*** Source information Section Begins ***
/-- Whether a domain is powered (R448). -/
def State.powered (s : State) (d : Nat) : Bool := s.fbit Reg.PWR_STATUS_ON d

/-- An entry written into an engine-produced ring at its producer index, which then rises (R369). -/
def State.ringWrite (s : State) (n : Nat) (entry : List Byte) (urgent : Bool) : State :=
  let a := s.ringBase n + entry.length * (s.engIdx n % s.ringSize n)
  ((s.dmaWrite a entry).advance n).ringSignal n urgent |>.pmcEvent 7 0x13

/-- Entries an engine-produced ring has room for; none in D3hot (R359, R369). -/
def State.ringRoom (s : State) (n : Nat) : Nat :=
  if s.hif.d3hot then 0 else s.ringSize n - (s.engIdx n + 2 ^ 32 - s.hostIdx n % 2 ^ 32) % 2 ^ 32

/-- The 16 bytes of a completion (R377). -/
def cplBytes (d : Done) (phase : Nat) : List Byte :=
  leBytes 4 d.tag ++ leBytes 1 d.status ++ leBytes 1 (phase + 2 * b2n d.byAbort) ++ leBytes 1 d.ring ++ leBytes 1 0
    ++ leBytes 8 d.data

/-- The commands in flight without the first one of a ring and tag. -/
def dropFlight : List InFlight → Nat → Nat → List InFlight
  | [], _, _ => []
  | e :: es, r, t => if e.ctx.ring = r ∧ e.ctx.tag = t then es else e :: dropFlight es r t

/-- The first command in flight of a ring and tag (R383). -/
def findFlight : List InFlight → Nat → Nat → Option InFlight
  | [], _, _ => none
  | e :: es, r, t => if e.ctx.ring = r ∧ e.ctx.tag = t then some e else findFlight es r t

/-- Completions kept for ABORT: the last 256 of each ring (R383), oldest dropped. -/
def keepDone (d : Done) (ds : List Done) : List Done :=
  d :: (ds.filter (·.ring ≠ d.ring) ++ (ds.filter (·.ring = d.ring)).take 255)

/-- Whether the host interface takes commands: READY or RUNNING (R362). -/
def State.hostOpen (s : State) : Bool := s.get Reg.HIF_STATUS_STATE = 1 ∨ s.get Reg.HIF_STATUS_STATE = 2

/-- The region of the unit a command names, for the counters of R415: that of its HID where it carries one, else that of its block's
units; a command of start-up or of the host interface alone names none. -/
def cmdRegion (op : Nat) (hid : Option Nat) : Option Nat :=
  match op / 256 with
  | 0x01 => hid.map regionOfHid
  | 0x02 | 0x03 | 0x04 | 0x05 => some 0
  | 0x06 | 0x07 => some 1
  | 0x08 => some 2
  | 0x09 | 0x0B => some 5
  | 0x0A => some (if op = 0x0A02 ∨ op = 0x0A03 then 6 else 5)
  | 0x0C => some 4
  | 0x0D => some 3
  | 0x0E => some 7
  | 0x0F => some (if op = 0x0F01 then 0 else 7)
  | 0x10 => some 6
  | _ => none

/-- A completed command counted by the region of the unit it named (R415). -/
def State.countCmd (s : State) (op : Nat) (hid : Option Nat) (role : Nat) : State :=
  match cmdRegion op hid with
  | some r => s.pmcEvent r 0x06 { role := some role }
  | none => s

/-- A completion counted where the command ran on in flight; any other is counted where it is started (R415). -/
def State.countHeld (s : State) (c : Ctx) : State :=
  match findFlight s.hif.inflight c.ring c.tag with
  | some e => if e.started then s.countCmd e.op e.arg.head? e.role else s
  | none => s

/-- One completion written: the command leaves the flight, and its CPL entry goes to the partner ring, or is
discarded and counted when the ring that carried it is no longer active (R381, R386); in D3hot it waits (R359). -/
def State.complete1 (s : State) (c : Ctx) (status data : Nat) (byAbort : Bool := false) : State :=
  let d : Done := ⟨c.ring, c.tag, status, data % 2 ^ 64, byAbort⟩
  let s := s.countHeld c
  let s := { s with hif := { s.hif with inflight := dropFlight s.hif.inflight c.ring c.tag, done := keepDone d s.hif.done } }
  let p := s.get (Reg.RING_CFG_PARTNER c.ring)
  if (s.get (Reg.RING_STATUS_STATE c.ring) = 1 ∨ s.get (Reg.RING_STATUS_STATE c.ring) = 2)
      ∧ s.get (Reg.RING_STATUS_STATE p) = 1 ∧ s.hostOpen then
    if s.hif.d3hot then { s with hif := { s.hif with waiting := s.hif.waiting ++ [⟨p, d, c.irq⟩] } }
    else s.ringWrite p (cplBytes d (s.phaseOf p (s.engIdx p))) c.irq
  else { (s.bump Reg.HIF_CPL_DISCARDED_COUNT) with hif := { s.hif with discards := s.hif.discards + 1 } }

/-- The ABORTs that wait for the end of a command: the ring and tag they name are their argument, and a 1 after them says that the command
was still to be stopped (R383). -/
def waitingAborts (fs : List InFlight) (ring tag : Nat) : List InFlight :=
  fs.filter fun e => e.op = 0x0002 ∧ e.started ∧ (e.arg = [ring, tag] ∨ e.arg = [ring, tag, 1])

/-- The ABORTs of a list completed: with OK where they stopped the command, else with ABORT_TOO_LATE. -/
def State.endAborts (s : State) (stopped : Bool) : List InFlight → State
  | [] => s
  | e :: es => (s.complete1 e.ctx (if stopped ∧ e.arg.length = 3 then Status.ok else Status.abortTooLate) 0).endAborts stopped es

/-- A completion, and after it the completions of the ABORTs that waited for it (R383). -/
def State.complete (s : State) (c : Ctx) (status data : Nat) (byAbort : Bool := false) : State :=
  let w := waitingAborts s.hif.inflight c.ring c.tag
  (s.complete1 c status data byAbort).endAborts byAbort w

/-! ## Admission of a command (R382, R437) -/

/-- The role's code (R427). -/
def Role.code : Role → Nat
  | .operator => 1 | .installer => 2 | .maker => 3

/-- Whether a role held covers a role needed: INSTALLER includes OPERATOR, MAKER only itself (R428). -/
def hasRight (held need : Nat) : Bool := need = 0 ∨ held = need ∨ (held = 2 ∧ need = 1)

/-- The role a session number gives on a ring: none when it is closed or was opened on another ring (R437). -/
def State.sessionRole (s : State) (ring session : Nat) : Nat :=
  match aget s.roles.sessions session with
  | some x => if x.ring = ring then x.role else 0
  | none => 0
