/-- A source with no entry learned, where LEARN_EN and its rule's LEARN let it be and a slot is found: the entry takes NTP_CLASS and RULE from the
rule (R287, R288). -/
def State.learn (s : State) (k : CKey) (rule : Nat) : Option (Nat × CltEntry) × State :=
  if s.get Reg.CLT_CTRL_LEARN_EN = 1 ∧ s.get (Reg.RULE_CFG_LEARN rule) = 1 then
    match s.findSlot k rule with
    | (some n, s) =>
      let e : CltEntry := { key := k.norm, learned := true, ntpClass := s.get (Reg.RULE_CFG_NTP_CLASS rule), rule
                            bucket := s.dropBucket k, created := s.linear }
      (some (n, e), (s.putEntry n e).bump Reg.CLT_LEARNED_COUNT)
    | (none, s) => (none, s)
  else (none, s)

/-- The entry of a request, looked up or learned (R287, R288, R300). -/
def State.lookupOrLearn (s : State) (p : Peer) (rule : Nat) : Option (Nat × CltEntry) × State :=
  if s.get Reg.CLT_STATUS_READY = 0 then (none, s) else
  match s.lookup p with
  | (some x, s) => (some x, s)
  | (none, s) => s.learn p.key rule

/-! ## Policers and buckets (R292, R293) -/

/-- Tokens of a client's policer at an instant: refilled at RATE since LAST_SEEN, capped at BURST (R292). -/
def State.clientTokens (s : State) (e : CltEntry) : Nat :=
  let dt := (linDiff s.linear e.lastSeen).toNat
  min (256 * s.get (Reg.RULE_RATE_BURST e.rule)) (e.tokens + s.get (Reg.RULE_RATE_RATE e.rule) * 16 * dt / secNs)

/-- Tokens of a granted slave's Delay_Req policer: refilled at its grant's rate, capped at 2 requests (R292). -/
def State.slaveTokens (s : State) (e : CltEntry) : Nat :=
  let dt := (linDiff s.linear e.lastSeen).toNat
  let g := e.delayResp.log
  min 512 (e.ptpTokens + (if g < 0 then 256 * 2 ^ g.natAbs * dt / secNs else 256 * dt / (2 ^ g.natAbs * secNs)))

/-- An entry with both policers refilled to now and LAST_SEEN moved (R292). -/
def State.refilled (s : State) (e : CltEntry) : CltEntry :=
  { e with tokens := s.clientTokens e, ptpTokens := if e.delayResp.live then s.slaveTokens e else e.ptpTokens, lastSeen := s.linear }

/-- The policer's decision: the entry refilled, and whether the charge was taken (R292). -/
def State.police (s : State) (e : CltEntry) (delayReq : Bool) (charge : Nat) : CltEntry × Bool :=
  let r := s.refilled e
  if delayReq ∧ e.delayResp.live then
    if 256 * charge ≤ r.ptpTokens then ({ r with ptpTokens := r.ptpTokens - 256 * charge }, true) else (r, false)
  else if s.get (Reg.RULE_RATE_RATE e.rule) = 0 then (r, true)
  else if 256 * charge ≤ r.tokens then ({ r with tokens := r.tokens - 256 * charge }, true) else (r, false)

/-- Rate and depth of a port bucket this lap: as latched at the last lap boundary (R299). -/
def State.pbConf (s : State) (p c : Nat) : Nat × Nat :=
  (aget s.clt.rates (8 * p + c)).getD (s.get (Reg.PB_RATE_RATE p c), s.get (Reg.PB_DEPTH_DEPTH p c))

/-- A bucket's tokens now, in units of 10^-9. -/
def refillBucket (b : Option (Nat × Nat)) (now rate depth : Nat) : Nat :=
  match b with
  | some (t, at_) => min depth (t + rate * (now - at_))
  | none => depth

/-- A charge taken from the bucket of a port and class, if it has it; a rate of 0 closes the class (R293). -/
def State.takePort (s : State) (p c charge : Nat) : Bool × State :=
  let (rate, depth) := s.pbConf p c
  let t := refillBucket (aget s.clt.buckets (8 * p + c)) s.runNs rate (depth * secNs)
  if rate ≠ 0 ∧ charge * secNs ≤ t then
    (true, { s with clt := { s.clt with buckets := aput s.clt.buckets (8 * p + c) (t - charge * secNs, s.runNs) } })
  else (false, { s with clt := { s.clt with buckets := aput s.clt.buckets (8 * p + c) (t, s.runNs) } })

/-- A charge taken from the auth bucket, whose rate is AUTH_EFF and whose depth is AUTH_EFF / 256 (R294). -/
def State.takeAuth (s : State) (charge : Nat) : Bool × State :=
  let eff := s.get Reg.CLT_AUTH_EFF_EFF
  let t := refillBucket s.clt.auth s.runNs eff (eff * secNs / 256)
  if charge * secNs ≤ t then (true, { s with clt := { s.clt with auth := some (t - charge * secNs, s.runNs) } })
  else (false, { s with clt := { s.clt with auth := some (t, s.runNs) } })

/-! ## Admission (R291) -/

/-- What admission decides of a request. -/
inductive Verdict where
  | admitted | refused | shed
  deriving DecidableEq, Repr

/-- An admission: the verdict, the entry's slot, and the rule and NTP class that apply (R287, R289). -/
structure Adm where
  verdict : Verdict
  slot    : Option Nat
  rule    : Nat
  cls     : Nat

/-- C in use this lap (R294). -/
def State.capC (s : State) : Nat := s.clt.cap.getD (s.get Reg.CLT_BUDGET_BUDGET / 64)

/-- Charges admitted this lap: of a class, and of all. -/
def State.admittedOf (s : State) (c : Nat) : Nat := (aget s.clt.admitted c).getD 0
@[inherit_doc State.admittedOf] def State.admittedAll (s : State) : Nat := (s.clt.admitted.map (·.2)).sum

/-- Whether a drop bucket lies in a class's shed window (R296). -/
def State.inWindow (s : State) (c b : Nat) : Bool := (b + 256 - s.get (Reg.CLS_SHED_START c)) % 256 < s.get (Reg.CLS_SHED_K c)

/-- Whether R297 sheds a request of a class now. Under OVERCOMMIT C is 0 and PTP_EVENT goes on being admitted (R298; DEDUCED, log entry 190). -/
def State.overflows (s : State) (c : Nat) : Bool :=
  if c = 0 then s.get Reg.CLT_STATUS_OVERCOMMIT = 0 ∧ s.capC ≤ s.admittedOf 0
  else s.capC ≤ s.admittedAll ∧ s.get (Reg.CLS_ALLOW_A c) ≤ s.admittedOf c

/-- A refusal counted (R291). -/
def State.countRefused (s : State) (c : Nat) (slot : Option Nat) : State :=
  let s := s.bump (Reg.CLS_REFUSED_COUNT c)
  match slot with
  | some n => s.modEntry n fun e => { e with refused := min (e.refused + 1) (2 ^ 32 - 1) }
  | none => s

/-- A request shed under a counter of its class (R291). -/
def State.countShed (s : State) (f : Fld) (c : Nat) (slot : Option Nat) : State :=
  let s := (s.bump f).pmcEvent 5 0x11 { cls := some c }
  match slot with
  | some n => s.modEntry n fun e => { e with shed := min (e.shed + 1) (2 ^ 32 - 1) }
  | none => s

/-- The stages of R291 after the port bucket: the demand counted, the shed window, the auth bucket, the overflow. -/
def State.admitLate (s : State) (k : CKey) (c charge auth : Nat) (slot : Option Nat) : Verdict × State :=
  let s := { s with clt := { s.clt with demand := aput s.clt.demand c ((aget s.clt.demand c).getD 0 + charge) } }
  if s.inWindow c (s.dropBucket k) then (.shed, s.countShed (Reg.CLS_SHED_FAIR_COUNT c) c slot)
  else
    let (ok, s) := if auth = 0 then (true, s) else s.takeAuth auth
    if ¬ ok ∨ s.overflows c then (.shed, s.countShed (Reg.CLS_SHED_OVERFLOW_COUNT c) c slot)
    else (.admitted, { s with clt := { s.clt with admitted := aput s.clt.admitted c (s.admittedOf c + charge) } })

/-- A request admitted: counted by class and in its entry, or as one without an entry (R288, R300). -/
def State.countAdmitted (s : State) (c : Nat) (slot : Option Nat) : State :=
  let s := (s.bump (Reg.CLS_ADMITTED_COUNT c)).pmcEvent 5 0x10 { cls := some c }
  match slot with
  | some n => s.modEntry n fun e => { e with answered := (e.answered + 1) % 2 ^ 48 }
  | none => s.bump Reg.CLT_NO_ENTRY_COUNT

/-- Admission of a request of a class with its charges (R291); `delayReq` says it is a Delay_Req (R292). A STANDBY twin
looks the key up or learns it, moves LAST_SEEN, charges nothing and admits nothing (R300). -/
def State.letIn (s : State) (p : Peer) (c charge auth : Nat) (delayReq : Bool) : Adm × State :=
  let k := p.key.norm
  let r := s.bestRule k
  let s := s.bump (Reg.RULE_HITS_COUNT r)
  if s.get (Reg.RULE_CFG_DENY r) = 1 then
    let slot := (s.findEntry k).map (·.1)
    let s := match slot with
      | some n => s.modEntry n fun e => { e with requests := (e.requests + 1) % 2 ^ 48 }
      | none => s
    (⟨.refused, slot, r, 0⟩, s.countRefused c slot)
  else
    let (found, s) := s.lookupOrLearn p r
    let slot := found.map (·.1)
    let s := match slot with
      | some n => s.modEntry n fun e => { e with requests := (e.requests + 1) % 2 ^ 48 }
      | none => s
    let rule := match found with
      | some (_, e) => e.rule
      | none => r
    let cls := match found with
      | some (_, e) => e.ntpClass
      | none => 0
    if ¬ s.serves then
      let s := match slot with
        | some n => s.modEntry n s.refilled
        | none => s
      (⟨.shed, slot, rule, cls⟩, s)
    else if c < 2 ∧ s.get (Reg.RULE_CFG_PTP_OK rule) = 0 then (⟨.refused, slot, rule, cls⟩, s.countRefused c slot)
    else
      let (ok, s) := match slot with
        | some n =>
          match aget s.clt.entries n with
          | some e =>
            let (e, ok) := s.police e delayReq charge
            (ok, s.putEntry n e)
          | none => (true, s)
        | none => (true, s)
      if ¬ ok then (⟨.shed, slot, rule, cls⟩, s.countShed (Reg.CLS_SHED_CLIENT_COUNT c) c slot)
      else
        let (ok, s) := s.takePort k.port c charge
        if ¬ ok then (⟨.shed, slot, rule, cls⟩, s.countShed (Reg.CLS_SHED_PORT_COUNT c) c slot)
        else if c = 4 then (⟨.admitted, slot, rule, cls⟩, s.countAdmitted c slot)
        else
          let (v, s) := s.admitLate k c charge auth slot
          (⟨v, slot, rule, cls⟩, if v = .admitted then s.countAdmitted c slot else s)

/-- AUTH_FAIL of a request's entry one up (R285). -/
def State.entryAuthFail (s : State) (slot : Option Nat) : State :=
  match slot with
  | some n => s.modEntry n fun e => { e with authFail := min (e.authFail + 1) (2 ^ 32 - 1) }
  | none => s

/-! ## The allowances of a lap (R294 to R298) -/

/-- What R295 gives the classes in turn from what is left: demand, floor part and cap of each. -/
def shareOut (left : Nat) : List (Nat × Nat × Nat) → List Nat
  | [] => []
  | (d, a, cap) :: r =>
    let x := min (min d cap - a) left
    (a + x) :: shareOut (left - x) r

/-- The floor of a class in 1/256 of C (R295). -/
def State.floorOf (s : State) (c : Nat) : Nat :=
  if c = 0 then s.get Reg.CLT_FLOOR_F_EVENT else if c = 1 then s.get Reg.CLT_FLOOR_F_GENERAL
  else if c = 2 then s.get Reg.CLT_FLOOR_F_NTS else s.get Reg.CLT_FLOOR_F_PLAIN

/-- The four allowances from the demand of the lap ended, C and A (R295). -/
def State.allowances (s : State) (C A : Nat) : List Nat :=
  let d := fun c => (aget s.clt.demand c).getD 0
  let a := fun c =>
    let x := min (d c) (C * s.floorOf c / 256)
    if c = 2 then min x A else x
  let used := a 0 + a 1 + a 2 + a 3
  shareOut (C - used) [(d 0, a 0, C), (d 1, a 1, C), (d 2, a 2, A), (d 3, a 3, C)]

/-- k_c from demand and allowance (R296). -/
def State.shedK (s : State) (d a : Nat) : Nat :=
  if d ≤ a then 0 else min (s.get Reg.CLT_CTRL_SHED_MAX) (ceilDiv (256 * (d - a)) d)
*** Source information Section Ends ***
Retype exactly, please, each line from the line that contains "shareOut (C - used)" through the last line of the entries above, with nothing added.

  shareOut (C - used) [(d 0, a 0, C), (d 1, a 1, C), (d 2, a 2, A), (d 3, a 3, C)]

/-- k_c from demand and allowance (R296). -/
def State.shedK (s : State) (d a : Nat) : Nat :=
  if d ≤ a then 0 else min (s.get Reg.CLT_CTRL_SHED_MAX) (ceilDiv (256 * (d - a)) d)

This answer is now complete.